五ツ星お米マイスター西島豊造の「豊かに造ろう」

様々な現実を見つめらがらも、日々を前向きに考えて進んでゆくためのブログです
(旧ブログ名:喜怒哀楽ハチャメチャ日記)

北海道米プロジェクトについて、改めて考えてみる-プラス1

2008年11月28日 14時36分13秒 | Weblog
北海道米プロジェクトについて、改めて考えてみる-終を読んだ、北海道米プロジェクトの中心となっている生産者と担当者から、朝、立て続けに連絡が入った。
消費地で起こっている厳しい現実を知り、かなり困惑している様子が、声からも伝わってくる。

自分でも、「このままでは終われない」という気持ちがあることを伝え、まだ、形を成していない計画ながらも、既に実行体制に入っていることについては伝えた。
しかし、相当に困難であることは明らかで、どこまで計画がプラスに働くかについては、判らないということも伝えた。

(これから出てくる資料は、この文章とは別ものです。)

-- ==== Sys2Proof/Machine/Operands.lean ====
section
/-! DEFINITION. The operand forms of 20_memory.md R86 that read memory or compute an address. -/

namespace Sys2Proof.Machine

/-- The effective address of (HL) (20_memory.md R87). -/
def State.hlAddr (s : State) : Word := s.main.hl

/-- The effective address of (IX+d) or (IY+d) from its base register (20_memory.md R88). -/
def indexedAddr (base : Word) (d : Byte) : Word := base + sext16 d

/-- The operand (HL): `MemRead(HL, 1)`. -/
def State.readHl (s : State) : Byte := memRead s.mem s.hlAddr

/-- The operand (IX+d). -/
def State.readIx (s : State) (d : Byte) : Byte := memRead s.mem (indexedAddr s.ix d)

/-- The operand (IY+d). -/
def State.readIy (s : State) (d : Byte) : Byte := memRead s.mem (indexedAddr s.iy d)

/-- The target of a relative jump from the address after it (40_control.md R153). -/
def relTarget (pcAfter : Word) (e : Byte) : Word := pcAfter + sext16 e

end Sys2Proof.Machine
end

とりあえず、北海道米プロジェクトが崩壊しきらないうちに、早急にしなければならないことは、「芦別産高度クリーン栽培ななつぼし」と、高度クリーン栽培を実行し始めている産地・地域を、大きく一塊となっている北海道米という枠から、切り離してしまうことだ。

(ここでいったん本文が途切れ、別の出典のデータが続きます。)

-- ==== Sys2Proof/Machine/Arith.lean ====
section
/-! DEFINITION. The arithmetic, logic, compare and bit-test instructions (42_arith_logic.md). -/

namespace Sys2Proof.Machine

/-- `A <- add8(A, v, 0)`, for every ADD A form (42_arith_logic.md R223 to R226). -/
def State.addA (s : State) (v : Byte) : State := s.setAF (add8 s.main.f s.main.a v false)

/-- `A <- add8(A, v, F.C)`, for every ADC A form (42_arith_logic.md R227 to R230). -/
def State.adcA (s : State) (v : Byte) : State := s.setAF (add8 s.main.f s.main.a v (flagC s.main.f))

/-- `A <- and8(A, v)`, for every AND form (42_arith_logic.md R231 to R234). -/
def State.andA (s : State) (v : Byte) : State := s.setAF (and8 s.main.f s.main.a v)

/-- The flags of BIT on a byte (42_arith_logic.md R238, R239). -/
def State.testBit (s : State) (k : BitVec 3) (v : Byte) : State := s.setF (bitFlags s.main.f v k)

/-- ADD A,r (42_arith_logic.md R223). -/
def execAddAR (r : Reg8) (s : State) : Result := .next ((s.advance 1).addA (s.getR8 r))

/-- ADD A,(HL) (42_arith_logic.md R224). -/
def execAddAHl (s : State) : Result := .next ((s.advance 1).addA s.readHl)

/-- ADD A,(IX+d) (42_arith_logic.md R225). -/
def execAddAIx (d : Byte) (s : State) : Result := .next ((s.advance 3).addA (s.readIx d))

/-- ADD A,(IY+d) (42_arith_logic.md R226). -/
def execAddAIy (d : Byte) (s : State) : Result := .next ((s.advance 3).addA (s.readIy d))

/-- ADC A,r (42_arith_logic.md R227). -/
def execAdcAR (r : Reg8) (s : State) : Result := .next ((s.advance 1).adcA (s.getR8 r))

/-- ADC A,(HL) (42_arith_logic.md R228). -/
def execAdcAHl (s : State) : Result := .next ((s.advance 1).adcA s.readHl)

/-- ADC A,(IX+d) (42_arith_logic.md R229). -/
def execAdcAIx (d : Byte) (s : State) : Result := .next ((s.advance 3).adcA (s.readIx d))

/-- ADC A,(IY+d) (42_arith_logic.md R230). -/
def execAdcAIy (d : Byte) (s : State) : Result := .next ((s.advance 3).adcA (s.readIy d))

/-- AND r (42_arith_logic.md R231). -/
def execAndR (r : Reg8) (s : State) : Result := .next ((s.advance 1).andA (s.getR8 r))

/-- AND (HL) (42_arith_logic.md R232). -/
def execAndHl (s : State) : Result := .next ((s.advance 1).andA s.readHl)

/-- AND (IX+d) (42_arith_logic.md R233). -/
def execAndIx (d : Byte) (s : State) : Result := .next ((s.advance 3).andA (s.readIx d))

/-- AND (IY+d) (42_arith_logic.md R234). -/
def execAndIy (d : Byte) (s : State) : Result := .next ((s.advance 3).andA (s.readIy d))

/-- CP n (42_arith_logic.md R235): only F is written. -/
def execCpN (n : Byte) (s : State) : Result := .next ((s.advance 2).setF (sub8flags s.main.f s.main.a n))

/-- ADD HL,ss (42_arith_logic.md R236). -/
def execAddHlSs (p : Pair) (s : State) : Result :=
  .next ((s.advance 1).setHlF (add16 s.main.f s.main.hl (s.getPair p) false false))

/-- ADC HL,ss (42_arith_logic.md R237). -/
def execAdcHlSs (p : Pair) (s : State) : Result :=
  .next ((s.advance 2).setHlF (add16 s.main.f s.main.hl (s.getPair p) (flagC s.main.f) true))

/-- BIT b,r (42_arith_logic.md R238). -/
def execBitR (k : BitVec 3) (r : Reg8) (s : State) : Result := .next ((s.advance 2).testBit k (s.getR8 r))

/-- BIT b,(HL) (42_arith_logic.md R239). -/
def execBitHl (k : BitVec 3) (s : State) : Result := .next ((s.advance 2).testBit k s.readHl)

end Sys2Proof.Machine
end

北海道というところは、東北の米どころ数県分の大きさを持っていることから、そもそも、地域も違うし、気候条件も違うことから、北海道米という、ひとまとめにした言い方をする事自体に無理があるのである。
ましてや、一般的な栽培方法の北海道米と、北海道の将来を考えて提案されている高度クリーン栽培米とでは、お米の特徴、炊き上がり具合、美味しさなどについて、まったく別物であると考えたほうが良いくらいに違っているのである。

したがって、北海道米プロジェクトを始動した直後は、「北海道」という大きな名称や、「ななつぼし」という、大きく括った言い方は、避けたほうが良いのではも考えていたのだが、北海道米の将来のためには、あえて区別をしないほうが良いだろうと考えていたし、生産者が滅茶苦茶なことをしないだろうと信じたい気持ちもあったし、ラストチャンスという事から、ホクレンとしてもシッカリやっていくだろうと考えていたことから、あえて同じにしたのだった。

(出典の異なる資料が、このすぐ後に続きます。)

-- ==== Sys2Proof/Machine/Load.lean ====
section
/-! DEFINITION. The load and exchange instructions (41_load_exchange.md). -/

namespace Sys2Proof.Machine

/-- LD A,n (41_load_exchange.md R180). -/
def execLdAN (n : Byte) (s : State) : Result := .next ((s.advance 2).setR8 .a n)

/-- LD r,n (41_load_exchange.md R181). -/
def execLdRN (r : Reg8) (n : Byte) (s : State) : Result := .next ((s.advance 2).setR8 r n)

/-- LD (HL),n (41_load_exchange.md R182). -/
def execLdHlN (n : Byte) (s : State) : Result := .next ((s.advance 2).write8 s.hlAddr n)

/-- LD r,r' (41_load_exchange.md R183). -/
def execLdRR (dst src : Reg8) (s : State) : Result := .next ((s.advance 1).setR8 dst (s.getR8 src))

/-- LD r,(HL) (41_load_exchange.md R184): the address is the old HL. -/
def execLdRHl (dst : Reg8) (s : State) : Result := .next ((s.advance 1).setR8 dst s.readHl)

/-- LD (HL),r (41_load_exchange.md R185). -/
def execLdHlR (src : Reg8) (s : State) : Result := .next ((s.advance 1).write8 s.hlAddr (s.getR8 src))

/-- LD dd,nn (41_load_exchange.md R186). -/
def execLdDdNn (p : Pair) (nn : Word) (s : State) : Result := .next ((s.advance 3).setPair p nn)

/-- LD IX,nn (41_load_exchange.md R187). -/
def execLdIxNn (nn : Word) (s : State) : Result := .next { s.advance 4 with ix := nn }

/-- LD IY,nn (41_load_exchange.md R188). -/
def execLdIyNn (nn : Word) (s : State) : Result := .next { s.advance 4 with iy := nn }

/-- EXX (41_load_exchange.md R189): BC, DE and HL change places with their shadow copies, all at once. -/
def execExx (s : State) : Result :=
  .next { s.advance 1 with
    main := ((s.main.setBc s.alt.bc).setDe s.alt.de).setHl s.alt.hl
    alt := ((s.alt.setBc s.main.bc).setDe s.main.de).setHl s.main.hl }

/-- EX DE,HL (41_load_exchange.md R190). -/
def execExDeHl (s : State) : Result :=
  .next { s.advance 1 with main := (s.main.setDe s.main.hl).setHl s.main.de }

/-- EX AF,AF' (41_load_exchange.md R191). -/
def execExAfAf (s : State) : Result :=
  .next { s.advance 1 with main := s.main.setAf s.alt.af, alt := s.alt.setAf s.main.af }

end Sys2Proof.Machine
end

しかし、それが今、自分たちの首を締め付けていることから、「芦別産高度クリーン栽培ななつぼし」については、この考え方を止めて、当初の計画とおり、地域名・栽培タイプを絞り込んだ、北海道米とは異なった、差別化米として販売をし直すことにしようと考えている。
そのために、まず考えなければならないことは、ブランド名から「畦畔香るななつぼし」というブランド名から「ななつぼし」という品種名を消した、新しい名称を付け直すことだろう。

テレビ・ラジオ・新聞・雑誌などでも、「ななつぼし」といわれてしまうと、どうしても、低品質の「ななつぼし」だったり、安売りの「ななつぼし」と、同じイメージとなってしまうことから、「芦別産高度クリーン栽培ななつぼし」は、北海道米であって北海道米ではなく、「ななつぼし」であって「ななつぼし」ではない、「これが新しい北海道米なのだ」と、消費者に伝えるようにするつもりである。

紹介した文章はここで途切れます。